Data provided
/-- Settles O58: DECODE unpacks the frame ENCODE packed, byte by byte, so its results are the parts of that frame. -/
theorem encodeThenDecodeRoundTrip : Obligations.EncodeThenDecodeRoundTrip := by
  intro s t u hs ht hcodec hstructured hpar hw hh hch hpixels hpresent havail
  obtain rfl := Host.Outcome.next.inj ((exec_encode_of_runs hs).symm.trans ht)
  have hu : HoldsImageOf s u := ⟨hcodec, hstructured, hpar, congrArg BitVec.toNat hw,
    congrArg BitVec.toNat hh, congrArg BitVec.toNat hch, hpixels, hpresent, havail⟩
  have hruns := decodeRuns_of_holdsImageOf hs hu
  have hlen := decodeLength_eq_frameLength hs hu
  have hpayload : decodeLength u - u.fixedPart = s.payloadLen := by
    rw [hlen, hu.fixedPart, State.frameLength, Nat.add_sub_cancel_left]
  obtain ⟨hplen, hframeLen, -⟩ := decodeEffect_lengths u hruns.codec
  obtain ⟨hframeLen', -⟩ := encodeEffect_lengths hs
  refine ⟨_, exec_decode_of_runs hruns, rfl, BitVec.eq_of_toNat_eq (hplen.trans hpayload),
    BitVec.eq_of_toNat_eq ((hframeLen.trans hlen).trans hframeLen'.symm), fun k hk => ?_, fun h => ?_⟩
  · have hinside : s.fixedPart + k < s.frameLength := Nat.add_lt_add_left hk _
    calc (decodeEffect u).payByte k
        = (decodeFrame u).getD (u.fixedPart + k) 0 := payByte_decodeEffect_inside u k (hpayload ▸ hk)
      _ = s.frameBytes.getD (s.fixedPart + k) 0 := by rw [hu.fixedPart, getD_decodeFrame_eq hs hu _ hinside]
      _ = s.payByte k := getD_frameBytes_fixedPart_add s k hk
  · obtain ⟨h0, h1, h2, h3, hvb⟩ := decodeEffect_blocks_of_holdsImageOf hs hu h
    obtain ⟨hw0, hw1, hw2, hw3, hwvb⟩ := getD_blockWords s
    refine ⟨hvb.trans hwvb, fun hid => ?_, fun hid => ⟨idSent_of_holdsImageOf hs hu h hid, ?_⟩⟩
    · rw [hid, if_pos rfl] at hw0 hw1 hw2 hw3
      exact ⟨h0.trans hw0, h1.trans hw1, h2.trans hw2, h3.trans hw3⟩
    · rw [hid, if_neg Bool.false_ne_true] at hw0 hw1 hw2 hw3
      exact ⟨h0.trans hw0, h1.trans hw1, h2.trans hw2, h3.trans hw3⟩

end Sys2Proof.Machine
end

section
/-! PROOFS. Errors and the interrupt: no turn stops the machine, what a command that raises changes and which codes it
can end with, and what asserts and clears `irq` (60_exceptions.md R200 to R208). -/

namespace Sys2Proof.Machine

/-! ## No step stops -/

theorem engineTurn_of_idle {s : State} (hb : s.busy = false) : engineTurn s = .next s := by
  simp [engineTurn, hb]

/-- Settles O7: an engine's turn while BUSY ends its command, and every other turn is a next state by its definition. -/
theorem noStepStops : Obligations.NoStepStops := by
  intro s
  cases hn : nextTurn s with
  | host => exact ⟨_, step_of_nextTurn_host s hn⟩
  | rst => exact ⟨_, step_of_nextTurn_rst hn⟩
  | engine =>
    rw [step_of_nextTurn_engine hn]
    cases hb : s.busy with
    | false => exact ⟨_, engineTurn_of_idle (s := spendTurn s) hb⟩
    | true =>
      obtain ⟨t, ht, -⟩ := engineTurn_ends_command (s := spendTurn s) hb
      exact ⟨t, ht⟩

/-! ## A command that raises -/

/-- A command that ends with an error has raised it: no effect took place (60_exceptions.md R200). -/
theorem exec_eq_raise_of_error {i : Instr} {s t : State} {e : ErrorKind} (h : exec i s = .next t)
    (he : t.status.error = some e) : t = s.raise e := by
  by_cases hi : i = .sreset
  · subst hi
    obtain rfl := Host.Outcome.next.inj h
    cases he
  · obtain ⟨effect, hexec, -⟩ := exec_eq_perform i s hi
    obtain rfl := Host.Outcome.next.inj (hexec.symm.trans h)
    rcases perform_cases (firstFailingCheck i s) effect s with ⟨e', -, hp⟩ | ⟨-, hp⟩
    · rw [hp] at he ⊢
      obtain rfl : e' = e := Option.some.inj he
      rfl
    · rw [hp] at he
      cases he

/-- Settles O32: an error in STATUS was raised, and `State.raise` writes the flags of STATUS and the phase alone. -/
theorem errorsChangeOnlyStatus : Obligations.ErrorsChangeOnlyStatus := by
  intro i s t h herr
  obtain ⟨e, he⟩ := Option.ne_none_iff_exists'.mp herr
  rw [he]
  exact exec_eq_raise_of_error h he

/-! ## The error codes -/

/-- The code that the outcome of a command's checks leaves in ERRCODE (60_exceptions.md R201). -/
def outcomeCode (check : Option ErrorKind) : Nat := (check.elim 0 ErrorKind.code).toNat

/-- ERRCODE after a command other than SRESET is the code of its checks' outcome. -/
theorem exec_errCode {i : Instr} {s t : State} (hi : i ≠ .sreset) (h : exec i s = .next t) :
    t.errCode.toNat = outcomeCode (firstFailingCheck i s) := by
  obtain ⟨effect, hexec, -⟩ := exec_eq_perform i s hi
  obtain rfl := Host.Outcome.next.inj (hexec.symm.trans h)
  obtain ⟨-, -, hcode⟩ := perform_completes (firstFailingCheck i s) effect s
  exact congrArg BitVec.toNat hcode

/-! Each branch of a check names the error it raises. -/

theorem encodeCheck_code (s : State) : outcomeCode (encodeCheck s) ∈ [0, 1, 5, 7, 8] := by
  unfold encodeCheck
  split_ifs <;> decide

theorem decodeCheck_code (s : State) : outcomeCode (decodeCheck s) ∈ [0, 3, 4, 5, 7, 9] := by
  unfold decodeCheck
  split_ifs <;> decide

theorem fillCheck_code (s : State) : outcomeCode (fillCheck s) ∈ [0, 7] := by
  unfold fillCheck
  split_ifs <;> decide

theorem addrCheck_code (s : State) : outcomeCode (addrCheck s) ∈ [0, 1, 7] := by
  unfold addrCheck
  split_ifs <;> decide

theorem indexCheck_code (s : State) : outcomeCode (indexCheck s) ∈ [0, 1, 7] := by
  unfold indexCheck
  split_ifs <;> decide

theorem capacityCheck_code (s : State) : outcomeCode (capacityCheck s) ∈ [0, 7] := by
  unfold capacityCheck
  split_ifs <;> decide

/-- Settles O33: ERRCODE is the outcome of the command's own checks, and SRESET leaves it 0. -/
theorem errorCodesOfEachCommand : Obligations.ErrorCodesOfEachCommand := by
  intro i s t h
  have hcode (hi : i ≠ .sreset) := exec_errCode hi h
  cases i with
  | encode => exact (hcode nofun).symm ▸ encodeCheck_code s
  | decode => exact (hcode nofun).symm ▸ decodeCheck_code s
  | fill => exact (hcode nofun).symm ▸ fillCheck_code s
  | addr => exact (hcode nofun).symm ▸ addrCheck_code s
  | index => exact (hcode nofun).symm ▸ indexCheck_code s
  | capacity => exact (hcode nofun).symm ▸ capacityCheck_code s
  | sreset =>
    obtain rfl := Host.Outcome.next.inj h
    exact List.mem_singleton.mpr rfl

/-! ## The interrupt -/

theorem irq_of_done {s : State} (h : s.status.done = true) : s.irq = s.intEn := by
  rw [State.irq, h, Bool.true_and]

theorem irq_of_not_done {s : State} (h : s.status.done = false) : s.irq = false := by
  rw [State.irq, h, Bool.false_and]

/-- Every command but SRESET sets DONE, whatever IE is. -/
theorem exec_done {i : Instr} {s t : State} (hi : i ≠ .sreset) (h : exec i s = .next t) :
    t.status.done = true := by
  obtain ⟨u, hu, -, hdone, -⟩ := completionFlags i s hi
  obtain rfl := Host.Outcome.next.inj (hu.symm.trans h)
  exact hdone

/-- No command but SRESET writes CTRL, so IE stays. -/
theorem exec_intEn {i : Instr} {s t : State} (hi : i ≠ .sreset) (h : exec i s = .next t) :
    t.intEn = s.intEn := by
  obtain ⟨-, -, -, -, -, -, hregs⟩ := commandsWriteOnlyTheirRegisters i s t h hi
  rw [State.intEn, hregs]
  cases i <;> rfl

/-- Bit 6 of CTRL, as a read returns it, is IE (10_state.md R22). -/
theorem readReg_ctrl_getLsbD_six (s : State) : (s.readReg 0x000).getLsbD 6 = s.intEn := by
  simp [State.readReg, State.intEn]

Brief
From the records above, give again exactly the lines running from the line with "end Sys2Proof.Machine" to the line with "namespace Sys2Proof.Machine", inclusive.

Solution
end Sys2Proof.Machine
end

section
/-! PROOFS. Errors and the interrupt: no turn stops the machine, what a command that raises changes and which codes it
can end with, and what asserts and clears `irq` (60_exceptions.md R200 to R208). -/

namespace Sys2Proof.Machine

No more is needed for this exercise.